Stored items:

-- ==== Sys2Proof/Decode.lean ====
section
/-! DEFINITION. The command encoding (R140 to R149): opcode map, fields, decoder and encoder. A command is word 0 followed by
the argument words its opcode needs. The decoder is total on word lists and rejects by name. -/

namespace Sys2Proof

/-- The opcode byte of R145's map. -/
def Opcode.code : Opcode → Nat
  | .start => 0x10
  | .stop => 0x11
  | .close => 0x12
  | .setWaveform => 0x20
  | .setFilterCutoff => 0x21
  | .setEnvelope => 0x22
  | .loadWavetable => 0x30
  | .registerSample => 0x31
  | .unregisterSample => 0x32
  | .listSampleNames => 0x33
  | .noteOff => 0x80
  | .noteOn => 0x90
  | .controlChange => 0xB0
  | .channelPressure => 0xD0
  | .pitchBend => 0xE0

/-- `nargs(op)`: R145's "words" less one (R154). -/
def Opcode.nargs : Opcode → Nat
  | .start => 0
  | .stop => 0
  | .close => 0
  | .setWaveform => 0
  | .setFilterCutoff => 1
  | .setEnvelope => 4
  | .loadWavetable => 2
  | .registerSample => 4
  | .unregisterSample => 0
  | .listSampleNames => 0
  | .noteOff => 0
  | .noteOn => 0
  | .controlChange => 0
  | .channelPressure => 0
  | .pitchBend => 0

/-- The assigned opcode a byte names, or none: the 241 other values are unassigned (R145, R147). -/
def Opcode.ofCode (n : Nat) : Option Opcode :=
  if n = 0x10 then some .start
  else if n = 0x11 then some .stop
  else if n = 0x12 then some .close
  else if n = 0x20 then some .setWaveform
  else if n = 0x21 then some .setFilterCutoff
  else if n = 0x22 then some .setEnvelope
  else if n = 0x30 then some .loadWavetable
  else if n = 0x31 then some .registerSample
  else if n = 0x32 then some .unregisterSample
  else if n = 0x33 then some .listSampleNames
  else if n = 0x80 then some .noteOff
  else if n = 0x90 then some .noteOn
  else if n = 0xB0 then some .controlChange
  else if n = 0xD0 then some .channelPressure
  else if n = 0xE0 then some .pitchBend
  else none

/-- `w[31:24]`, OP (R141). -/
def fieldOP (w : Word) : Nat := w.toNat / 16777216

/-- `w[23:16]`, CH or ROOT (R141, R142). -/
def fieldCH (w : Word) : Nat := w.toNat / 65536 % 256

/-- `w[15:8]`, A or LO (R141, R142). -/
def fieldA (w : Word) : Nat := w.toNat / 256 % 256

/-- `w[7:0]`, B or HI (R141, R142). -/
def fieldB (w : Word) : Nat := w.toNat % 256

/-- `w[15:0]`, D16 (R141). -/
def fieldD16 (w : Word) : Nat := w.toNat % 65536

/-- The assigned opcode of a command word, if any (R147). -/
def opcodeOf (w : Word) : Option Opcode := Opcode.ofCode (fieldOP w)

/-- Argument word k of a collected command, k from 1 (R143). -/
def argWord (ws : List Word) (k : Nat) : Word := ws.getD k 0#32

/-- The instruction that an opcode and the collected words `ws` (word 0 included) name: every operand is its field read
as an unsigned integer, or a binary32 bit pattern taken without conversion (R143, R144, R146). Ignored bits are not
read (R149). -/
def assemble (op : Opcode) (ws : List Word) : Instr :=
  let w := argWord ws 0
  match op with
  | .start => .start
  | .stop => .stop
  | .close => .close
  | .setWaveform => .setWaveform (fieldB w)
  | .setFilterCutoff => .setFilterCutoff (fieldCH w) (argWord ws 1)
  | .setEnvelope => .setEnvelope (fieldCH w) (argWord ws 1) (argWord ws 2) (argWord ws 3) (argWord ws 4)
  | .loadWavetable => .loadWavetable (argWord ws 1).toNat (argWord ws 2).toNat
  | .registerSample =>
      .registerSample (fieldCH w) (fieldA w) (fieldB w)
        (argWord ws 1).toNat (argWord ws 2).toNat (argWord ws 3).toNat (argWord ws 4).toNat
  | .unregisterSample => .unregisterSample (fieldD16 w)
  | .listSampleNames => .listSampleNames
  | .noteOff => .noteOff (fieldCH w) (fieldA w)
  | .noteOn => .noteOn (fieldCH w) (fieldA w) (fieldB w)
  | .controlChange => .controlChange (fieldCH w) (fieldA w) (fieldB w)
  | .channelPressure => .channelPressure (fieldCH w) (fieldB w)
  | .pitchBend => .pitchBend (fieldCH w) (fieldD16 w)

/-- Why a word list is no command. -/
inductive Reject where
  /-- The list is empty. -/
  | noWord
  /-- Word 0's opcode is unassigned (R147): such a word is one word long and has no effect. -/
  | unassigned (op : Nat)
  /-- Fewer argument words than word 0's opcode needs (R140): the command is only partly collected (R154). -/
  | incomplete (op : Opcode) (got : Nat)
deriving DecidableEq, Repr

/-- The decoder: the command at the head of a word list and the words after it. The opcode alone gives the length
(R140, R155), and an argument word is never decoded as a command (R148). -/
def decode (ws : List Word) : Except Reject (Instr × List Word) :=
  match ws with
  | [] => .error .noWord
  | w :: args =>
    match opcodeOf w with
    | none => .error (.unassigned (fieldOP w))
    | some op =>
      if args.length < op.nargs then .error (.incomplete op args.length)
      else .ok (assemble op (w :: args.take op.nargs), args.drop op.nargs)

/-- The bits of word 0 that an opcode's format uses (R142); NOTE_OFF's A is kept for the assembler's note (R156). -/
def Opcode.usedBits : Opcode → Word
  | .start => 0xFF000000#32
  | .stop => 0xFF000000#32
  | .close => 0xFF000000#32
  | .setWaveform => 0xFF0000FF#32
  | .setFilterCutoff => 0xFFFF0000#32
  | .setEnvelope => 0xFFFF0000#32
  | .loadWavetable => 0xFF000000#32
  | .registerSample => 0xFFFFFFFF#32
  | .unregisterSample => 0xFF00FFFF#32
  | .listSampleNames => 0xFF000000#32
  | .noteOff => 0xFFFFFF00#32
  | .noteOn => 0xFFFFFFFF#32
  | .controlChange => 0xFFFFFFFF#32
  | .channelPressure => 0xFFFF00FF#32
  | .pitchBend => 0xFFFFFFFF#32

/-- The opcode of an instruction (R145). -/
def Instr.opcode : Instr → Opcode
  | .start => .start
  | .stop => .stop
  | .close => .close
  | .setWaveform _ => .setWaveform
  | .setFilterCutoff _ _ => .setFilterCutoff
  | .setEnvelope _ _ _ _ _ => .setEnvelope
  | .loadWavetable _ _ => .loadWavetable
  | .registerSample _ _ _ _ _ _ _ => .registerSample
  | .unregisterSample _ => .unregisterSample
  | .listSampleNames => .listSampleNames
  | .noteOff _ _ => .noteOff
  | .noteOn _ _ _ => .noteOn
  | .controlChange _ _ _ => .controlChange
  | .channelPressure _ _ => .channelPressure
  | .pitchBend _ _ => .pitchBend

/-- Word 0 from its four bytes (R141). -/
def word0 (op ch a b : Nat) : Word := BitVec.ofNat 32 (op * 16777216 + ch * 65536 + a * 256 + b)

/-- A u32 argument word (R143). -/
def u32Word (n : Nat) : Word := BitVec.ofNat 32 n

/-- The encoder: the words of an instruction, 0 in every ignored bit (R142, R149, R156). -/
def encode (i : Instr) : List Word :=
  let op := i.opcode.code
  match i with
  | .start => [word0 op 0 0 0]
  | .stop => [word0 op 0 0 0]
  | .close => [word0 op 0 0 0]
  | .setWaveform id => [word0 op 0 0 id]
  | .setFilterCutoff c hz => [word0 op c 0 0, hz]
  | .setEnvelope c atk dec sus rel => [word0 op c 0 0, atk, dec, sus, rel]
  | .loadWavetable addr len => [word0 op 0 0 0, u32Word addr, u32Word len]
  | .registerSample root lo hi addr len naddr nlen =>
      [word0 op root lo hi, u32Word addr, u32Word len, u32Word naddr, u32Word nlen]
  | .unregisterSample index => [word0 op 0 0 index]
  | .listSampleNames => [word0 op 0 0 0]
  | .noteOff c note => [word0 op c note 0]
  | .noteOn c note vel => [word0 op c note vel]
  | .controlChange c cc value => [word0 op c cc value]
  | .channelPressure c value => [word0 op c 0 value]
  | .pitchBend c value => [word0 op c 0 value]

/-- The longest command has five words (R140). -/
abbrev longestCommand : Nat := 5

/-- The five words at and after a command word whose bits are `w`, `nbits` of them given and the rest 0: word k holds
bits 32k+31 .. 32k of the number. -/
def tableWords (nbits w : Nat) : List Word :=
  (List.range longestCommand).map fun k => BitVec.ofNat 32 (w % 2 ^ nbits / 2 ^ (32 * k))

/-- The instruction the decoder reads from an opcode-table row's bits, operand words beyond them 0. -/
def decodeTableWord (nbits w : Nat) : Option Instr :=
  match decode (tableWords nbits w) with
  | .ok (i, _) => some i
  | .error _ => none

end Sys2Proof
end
---
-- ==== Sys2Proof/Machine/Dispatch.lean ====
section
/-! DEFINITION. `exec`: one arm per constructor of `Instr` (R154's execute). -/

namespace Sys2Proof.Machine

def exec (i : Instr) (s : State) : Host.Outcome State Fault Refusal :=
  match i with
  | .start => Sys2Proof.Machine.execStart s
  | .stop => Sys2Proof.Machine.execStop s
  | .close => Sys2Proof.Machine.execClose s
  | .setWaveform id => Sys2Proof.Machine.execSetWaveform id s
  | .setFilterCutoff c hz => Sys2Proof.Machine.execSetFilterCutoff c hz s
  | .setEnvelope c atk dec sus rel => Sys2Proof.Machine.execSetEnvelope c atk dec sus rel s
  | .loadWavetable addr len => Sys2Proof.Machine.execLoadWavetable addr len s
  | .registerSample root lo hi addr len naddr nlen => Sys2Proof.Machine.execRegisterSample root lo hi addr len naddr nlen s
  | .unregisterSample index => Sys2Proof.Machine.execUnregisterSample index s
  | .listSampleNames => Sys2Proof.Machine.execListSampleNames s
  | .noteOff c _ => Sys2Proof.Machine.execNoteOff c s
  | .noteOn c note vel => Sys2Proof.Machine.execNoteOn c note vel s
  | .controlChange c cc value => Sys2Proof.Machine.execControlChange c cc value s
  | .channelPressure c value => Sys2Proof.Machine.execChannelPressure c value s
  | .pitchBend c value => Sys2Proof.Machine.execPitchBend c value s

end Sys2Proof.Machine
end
--
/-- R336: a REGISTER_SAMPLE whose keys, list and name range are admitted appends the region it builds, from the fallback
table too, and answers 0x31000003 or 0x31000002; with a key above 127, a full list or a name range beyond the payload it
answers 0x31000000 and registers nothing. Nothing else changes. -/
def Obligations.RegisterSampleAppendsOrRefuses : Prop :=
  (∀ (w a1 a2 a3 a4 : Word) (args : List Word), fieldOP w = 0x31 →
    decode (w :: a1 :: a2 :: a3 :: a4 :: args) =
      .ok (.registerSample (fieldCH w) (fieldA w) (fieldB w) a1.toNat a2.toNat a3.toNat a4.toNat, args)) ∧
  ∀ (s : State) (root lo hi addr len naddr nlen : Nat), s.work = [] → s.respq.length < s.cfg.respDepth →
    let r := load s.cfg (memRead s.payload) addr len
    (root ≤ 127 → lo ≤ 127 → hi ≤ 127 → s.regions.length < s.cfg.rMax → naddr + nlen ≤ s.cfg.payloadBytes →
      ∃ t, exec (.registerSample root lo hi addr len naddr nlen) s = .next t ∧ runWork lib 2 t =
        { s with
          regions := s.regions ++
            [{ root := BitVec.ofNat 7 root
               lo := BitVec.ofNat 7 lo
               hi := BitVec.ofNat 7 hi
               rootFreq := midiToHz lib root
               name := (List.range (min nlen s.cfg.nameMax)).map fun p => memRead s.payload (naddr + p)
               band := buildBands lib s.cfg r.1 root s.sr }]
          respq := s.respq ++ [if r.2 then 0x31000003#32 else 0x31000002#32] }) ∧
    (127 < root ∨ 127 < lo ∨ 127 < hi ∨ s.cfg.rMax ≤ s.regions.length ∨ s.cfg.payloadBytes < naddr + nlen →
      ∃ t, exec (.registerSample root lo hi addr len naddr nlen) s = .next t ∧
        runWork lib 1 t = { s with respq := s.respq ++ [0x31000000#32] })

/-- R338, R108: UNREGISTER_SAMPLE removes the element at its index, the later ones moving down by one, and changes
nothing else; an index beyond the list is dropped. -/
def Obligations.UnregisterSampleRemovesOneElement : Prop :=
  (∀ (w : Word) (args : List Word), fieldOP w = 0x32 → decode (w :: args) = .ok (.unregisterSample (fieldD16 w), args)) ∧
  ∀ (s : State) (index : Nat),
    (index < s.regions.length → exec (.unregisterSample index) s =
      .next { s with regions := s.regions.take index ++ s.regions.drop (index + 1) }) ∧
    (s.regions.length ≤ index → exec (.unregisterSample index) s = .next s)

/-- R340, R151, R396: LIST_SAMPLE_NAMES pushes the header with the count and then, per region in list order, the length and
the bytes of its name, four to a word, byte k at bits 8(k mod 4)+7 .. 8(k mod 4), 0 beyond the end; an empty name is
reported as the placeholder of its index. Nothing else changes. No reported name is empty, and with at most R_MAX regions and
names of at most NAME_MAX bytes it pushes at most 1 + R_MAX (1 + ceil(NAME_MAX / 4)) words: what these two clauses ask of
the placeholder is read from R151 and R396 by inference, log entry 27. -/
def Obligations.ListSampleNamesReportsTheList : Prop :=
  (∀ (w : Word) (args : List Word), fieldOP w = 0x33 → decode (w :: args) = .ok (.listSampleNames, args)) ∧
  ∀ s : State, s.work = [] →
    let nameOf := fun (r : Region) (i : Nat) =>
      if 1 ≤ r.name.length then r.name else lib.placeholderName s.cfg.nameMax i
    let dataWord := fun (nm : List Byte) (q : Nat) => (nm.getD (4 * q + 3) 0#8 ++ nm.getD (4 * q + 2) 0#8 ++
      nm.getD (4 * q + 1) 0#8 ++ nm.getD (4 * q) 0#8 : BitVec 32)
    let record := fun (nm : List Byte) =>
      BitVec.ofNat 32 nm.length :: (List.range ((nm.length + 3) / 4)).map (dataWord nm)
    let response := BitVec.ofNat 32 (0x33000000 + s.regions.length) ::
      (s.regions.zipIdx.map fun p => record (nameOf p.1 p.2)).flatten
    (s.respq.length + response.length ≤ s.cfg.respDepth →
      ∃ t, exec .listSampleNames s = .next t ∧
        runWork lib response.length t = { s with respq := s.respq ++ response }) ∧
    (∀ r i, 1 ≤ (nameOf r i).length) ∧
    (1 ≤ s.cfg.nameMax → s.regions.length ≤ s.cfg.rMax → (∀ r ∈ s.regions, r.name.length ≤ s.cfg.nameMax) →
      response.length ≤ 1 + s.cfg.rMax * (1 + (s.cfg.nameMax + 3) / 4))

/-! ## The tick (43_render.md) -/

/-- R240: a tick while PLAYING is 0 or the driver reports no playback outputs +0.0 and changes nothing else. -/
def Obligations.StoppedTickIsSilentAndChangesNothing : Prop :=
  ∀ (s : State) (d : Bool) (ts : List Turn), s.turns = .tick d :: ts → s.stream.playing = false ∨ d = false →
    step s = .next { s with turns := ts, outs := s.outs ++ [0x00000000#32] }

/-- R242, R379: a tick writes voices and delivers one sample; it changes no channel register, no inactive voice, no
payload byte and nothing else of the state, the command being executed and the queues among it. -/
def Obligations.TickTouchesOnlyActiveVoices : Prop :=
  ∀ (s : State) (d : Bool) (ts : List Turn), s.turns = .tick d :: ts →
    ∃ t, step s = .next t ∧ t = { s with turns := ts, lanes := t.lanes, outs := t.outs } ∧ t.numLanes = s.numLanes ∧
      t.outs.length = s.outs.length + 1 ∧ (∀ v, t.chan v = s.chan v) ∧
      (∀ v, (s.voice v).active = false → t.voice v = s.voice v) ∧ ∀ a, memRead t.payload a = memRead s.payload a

Problem to solve:
Beginning at the line above that contains "def fieldCH (w", return each line exactly through the line that contains "def argWord (ws", and no others.

Answer box:
def fieldCH (w : Word) : Nat := w.toNat / 65536 % 256

/-- `w[15:8]`, A or LO (R141, R142). -/
def fieldA (w : Word) : Nat := w.toNat / 256 % 256

/-- `w[7:0]`, B or HI (R141, R142). -/
def fieldB (w : Word) : Nat := w.toNat % 256

/-- `w[15:0]`, D16 (R141). -/
def fieldD16 (w : Word) : Nat := w.toNat % 65536

/-- The assigned opcode of a command word, if any (R147). -/
def opcodeOf (w : Word) : Option Opcode := Opcode.ofCode (fieldOP w)

/-- Argument word k of a collected command, k from 1 (R143). -/
def argWord (ws : List Word) (k : Nat) : Word := ws.getD k 0#32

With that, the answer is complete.